No one has found anything revolutionary yet, but there are some useful applications to be sure.

norcalkc•1h ago
> Allowing an execution environment to also access MCPs, tools, and user data requires careful design to where API keys are stored, and how tools are exposed.

If your tools are calling APIs on-behalf of users, it's better to use OAuth flows to enable users of the app to give explicit consent to the APIs/scopes they want the tools to access. That way, tools use scoped tokens to make calls instead of hard to manage, maintain API keys (or even client credentials).

iandanforth•1h ago
Do you know of any examples which use MCP and oauth cleanly?
darkteflon•1h ago
We’ve been using smolagents, which takes this approach, and are impressed.

Slight tangent, but as a long term user of OpenAI models, I was surprised at how well Claude Sonnet 3.7 through the desktop app handles multi-hop problem solving using tools (over MCP). As long as tool descriptions are good, it’s quite capable of chaining and “lateral thinking” without any customisation of the system or user prompts.

For those of you using Sonnet over API: is this behaviour similar there out of the box? If not, does simply pasting the recently exfiltrated[1] “agentic” prompt into the API system prompt get you (most of the way) there?

[1] https://news.ycombinator.com/item?id=43909409

3abiton•45m ago
How does it compare to MCP servers?
darkteflon•2m ago
Not sure if I correctly understand your question. I was saying that Sonnet 3.7 in the desktop app is good out-of-the-box at orchestrating tools exposed as MCP servers and asking whether that behaviour is also present over the Anthropic API.
arjunchint•1h ago
I am kind of confused why can't you just create a new MCP tool that encapsulates parsing and other required steps together in a code block?

This would be more reliable than expecting the LLM to generate working code 100% of the time?

Centigonal•51m ago
You should for sure do this for common post processing tasks. However, you're usually not going to know all the types of post-processing users will want to do with tool call output at design-time.
darkteflon•1h ago
What are the current best options for sandboxed execution environments? HuggingFace seems to have a tie-up with E2B, although by default smolagents runs something ephemeral in-process. I feel like there must be a good Docker container solution to this that doesn’t require signing up to yet another SaaS. Any recommendations?
colonCapitalDee•50m ago
Try gVisor
iLoveOncall•1h ago
That's MCP for you.

MCP is literally just a wrapper around an API call, but because it has some LLM buzz sprinkled on top, people expect it to do some magic, when they wouldn't expect the same magic from the underlying API.

stavros•41m ago
I would really like to see output-aware LLM inference engines.
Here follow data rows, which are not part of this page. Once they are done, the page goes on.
/-- What a configuration that completed has sent: the carrier frequency, the bit rate when it is positive, the deviation when
it is used. -/
theorem setConfig_ok {rc : RadioConfig} {s t : State} (k : setConfig rc s = .ok () t) :
    SentBetween (writeMosi s.cfg.regs.frf (msbFirst 3 (frfValue rc.carrierFreqHz))) s t ∧
      (0 < rc.bitRateBps → SentBetween (writeMosi s.cfg.regs.bitrate (msbFirst 2 (brValue rc.bitRateBps))) s t) ∧
      (usesDeviation rc = true →
        SentBetween (writeMosi s.cfg.regs.fdev (msbFirst 2 (fdValue rc.freqDeviationHz))) s t) := by
  obtain ⟨_, u, hmode, k⟩ := Res.bind_eq_ok k
  obtain ⟨_, v, hfrf, k⟩ := Res.bind_eq_ok k
  obtain ⟨_, w, hmodul, k⟩ := Res.bind_eq_ok k
  obtain ⟨_, x, hbitRate, hdeviation⟩ := Res.bind_eq_ok k
  have hu : Continues s u := (setMode_bus .standby s).continues_of_ok hmode
  obtain ⟨hv, sentFrf⟩ := regWrite_ok hfrf
  obtain ⟨hw, _⟩ := regWrite_ok hmodul
  obtain ⟨hx, sentBitRate⟩ := writeBitRate_ok hbitRate
  obtain ⟨ht, sentDeviation⟩ := writeDeviation_ok hdeviation
  have hsw : Continues s w := (hu.trans hv).trans hw
  have hsx : Continues s x := hsw.trans hx
  rw [hu.cfg] at sentFrf
  rw [hsw.cfg] at sentBitRate
  rw [hsx.cfg] at sentDeviation
  exact ⟨(sentFrf.before hu).after ((hw.trans hx).trans ht), fun hpos => ((sentBitRate hpos).before hsw).after ht,
    fun huses => (sentDeviation huses).before hsx⟩

/-! ## A command that completes -/

/-- A command whose outcome is a result was admitted, and its rule returned that result. -/
theorem command_returned {i : Instr} {ch : Option Reason} {body : State → Res CmdResult} {s t : State} {r : CmdResult}
    (h : command i ch body s = .next t) (hr : t.replies = s.replies ++ [.result r]) :
    ∃ u, body (startCommand s) = .ok r u ∧ t = endOnReturn (phaseAfter i.name s.phase) r u := by
  cases ha : admission i ch s with
  | some reason =>
    rw [command_refused ha] at h
    cases h
    cases List.append_inj_right' hr rfl
  | none =>
    rw [command_admitted ha] at h
    cases hb : body (startCommand s) with
    | err e u =>
      rw [hb] at h
      cases h
      cases List.append_inj_right' hr rfl
    | ok q u =>
      rw [hb] at h
      cases h
      cases List.append_inj_right' hr rfl
      exact ⟨u, rfl, rfl⟩

/-- The rule of a SET_CONFIG that completes has completed, and its trace is the one the command leaves. -/
theorem exec_setConfig_returned {s t : State} {rc : RadioConfig} (h : exec (.setConfig rc) s = .next t)
    (hr : t.replies = s.replies ++ [.result .done]) :
    ∃ u, setConfig rc (startCommand s) = .ok () u ∧ t.trace = u.trace := by
  obtain ⟨u, hbody, rfl⟩ := command_returned h hr
  obtain ⟨_, v, hrule, hv⟩ := Res.bind_eq_ok hbody
  cases hv
  exact ⟨u, hrule, rfl⟩

/-! ## The obligations -/

/-- Settles O32: the value fits exactly up to the bound, the first check of SET_CONFIG refuses what does not, and a rule that
completes has sent the value. -/
theorem carrierValue : Obligations.CarrierValue := by
  refine ⟨roundDiv_fstep_eq_floor, frfValue_lt_iff, fun s rc hp hwf hbig => ?_, div_fstep_ne_half,
    fun s t rc es hx ht hr => ?_, rfl⟩
  · exact exec_setConfig_refused hp hwf (setConfigRefusal_carrier s.cfg hbig)
  · obtain ⟨u, hrule, hu⟩ := exec_setConfig_returned hx hr
    obtain ⟨sentFrf, _, _⟩ := setConfig_ok hrule
    exact sentFrf.mem (hu.symm.trans ht)

/-- Settles O33: as for the carrier frequency, for a positive bit rate under consistent parameters. -/
theorem bitRateValue : Obligations.BitRateValue := by
  refine ⟨fun b hb => roundDiv_eq_floor fxosc hb, fun b hb => brValue_lt_iff hb, fun s rc hp hok hwf hpos hsmall => ?_,
    fun b hb => ?_, fun s t rc es hx ht hr hpos => ?_, fun b hb => fxosc_tie_of_mem hb, by decide⟩
  · exact exec_setConfig_refused hp hwf (setConfigRefusal_bitRate hok hpos hsmall)
  · rw [brValue_eq_zero hb]
    exact ⟨rfl, rfl⟩
  · obtain ⟨u, hrule, hu⟩ := exec_setConfig_returned hx hr
    obtain ⟨_, sentBitRate, _⟩ := setConfig_ok hrule
    exact (sentBitRate hpos).mem (hu.symm.trans ht)

/-- Settles O34: as for the carrier frequency, for a deviation under consistent parameters; with bit rate 0 no check reads the
deviation. -/
theorem deviationValue : Obligations.DeviationValue := by
  refine ⟨roundDiv_fstep_eq_floor, fdValue_lt_iff, fun s rc hp hok hwf hpos hbig => ?_,
    fun c rc d hzero => setConfigRefusal_deviation_unused c hzero d, fun s t rc es hx ht hr hbr hfd => ?_, rfl⟩
  · exact exec_setConfig_refused hp hwf (setConfigRefusal_deviation hok hpos hbig)
  · obtain ⟨u, hrule, hu⟩ := exec_setConfig_returned hx hr
    obtain ⟨_, _, sentDeviation⟩ := setConfig_ok hrule
    exact (sentDeviation (usesDeviation_iff.2 ⟨hbr, hfd⟩)).mem (hu.symm.trans ht)

end Sys2Proof.Machine
end

section
/-! PROOF. R105 to R107: the bandwidth search walks its pairs by falling divisor, so the first pair whose bandwidth exceeds the
target is the one of smallest bandwidth that does. -/

namespace Sys2Proof.Machine

/-! ## The bandwidth of a pair and its divisor -/

/-- R105: the divisor of `FXOSC` in the bandwidth of a pair. -/
def bwDivisor (ook : Bool) (p : Nat × Nat) : Nat := p.1 * 2 ^ (p.2 + bwOffset ook)

theorem bandwidth_eq (ook : Bool) (p : Nat × Nat) : bandwidth ook p = 32000000 / (bwDivisor ook p : ℚ) := by
  simp [bandwidth, bwDivisor, bwOffset]

theorem bwDivisor_pos (ook : Bool) : ∀ p ∈ bwPairs, 0 < bwDivisor ook p := by
  cases ook <;> decide

/-- R106: along the search the divisor falls. -/
theorem bwPairs_pairwise_divisor (ook : Bool) : bwPairs.Pairwise fun p q => bwDivisor ook q < bwDivisor ook p := by
  cases ook <;> decide

/-- R107: the last pair of the search has the smallest divisor. -/
theorem bwDivisor_last_le (ook : Bool) : ∀ p ∈ bwPairs, bwDivisor ook (16, 0) ≤ bwDivisor ook p := by
  cases ook <;> decide

theorem bwPairs_pairwise_bandwidth (ook : Bool) : bwPairs.Pairwise fun p q => bandwidth ook p < bandwidth ook q := by
  refine (bwPairs_pairwise_divisor ook).imp_of_mem fun {p q} _ hq hdiv => ?_
  have hpos : (0 : ℚ) < bwDivisor ook q := by exact_mod_cast bwDivisor_pos ook q hq
  rw [bandwidth_eq, bandwidth_eq]
  exact div_lt_div_of_pos_left (by norm_num) hpos (by exact_mod_cast hdiv)

/-- R105: the comparison of the search, made on natural numbers, is the one of exact bandwidths. -/
theorem bwExceeds_iff {ook : Bool} {target : Nat} {p : Nat × Nat} (hp : p ∈ bwPairs) :
    bwExceeds (bwOffset ook) target p = true ↔ (target : ℚ) < bandwidth ook p := by
  have hpos : (0 : ℚ) < bwDivisor ook p := by exact_mod_cast bwDivisor_pos ook p hp
  rw [bwExceeds, decide_eq_true_iff, bandwidth_eq, lt_div_iff₀ hpos]
  exact_mod_cast Iff.rfl

/-! ## The first pair found -/

/-- In a list of rising values the first element found is the smallest of those that satisfy the test. -/
theorem find?_le_of_pairwise_lt {α : Type} {l : List α} {P : α → Bool} {f : α → ℚ} {p : α}
    (hl : l.Pairwise fun x y => f x < f y) (hfind : l.find? P = some p) {q : α} (hq : q ∈ l) (hP : P q = true) :
    f p ≤ f q := by
  obtain ⟨_, before, after, rfl, hbefore⟩ := List.find?_eq_some_iff_append.1 hfind
  have hrise := (List.pairwise_cons.1 (List.pairwise_append.1 hl).2.1).1
  rcases List.mem_append.1 hq with hq | hq
  · exact absurd hP (by simpa using hbefore q hq)
  · rcases List.mem_cons.1 hq with rfl | hq
    · exact le_rfl
    · exact (hrise q hq).le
For example, imagine if the LLM output some tokens that meant "I'm going to do a tool call now", and the inference engine (e.g. llama.cpp) changed the grammar on the fly so the next token could only be valid for the available tools.

Or, if I gave the LLM a list of my users and asked it to filter based on some criteria, the grammar would change to only output user IDs that existed in my list.

I don't know how useful this would be in practice, but at least it would make it impossible for the LLM to hallucinate for these cases.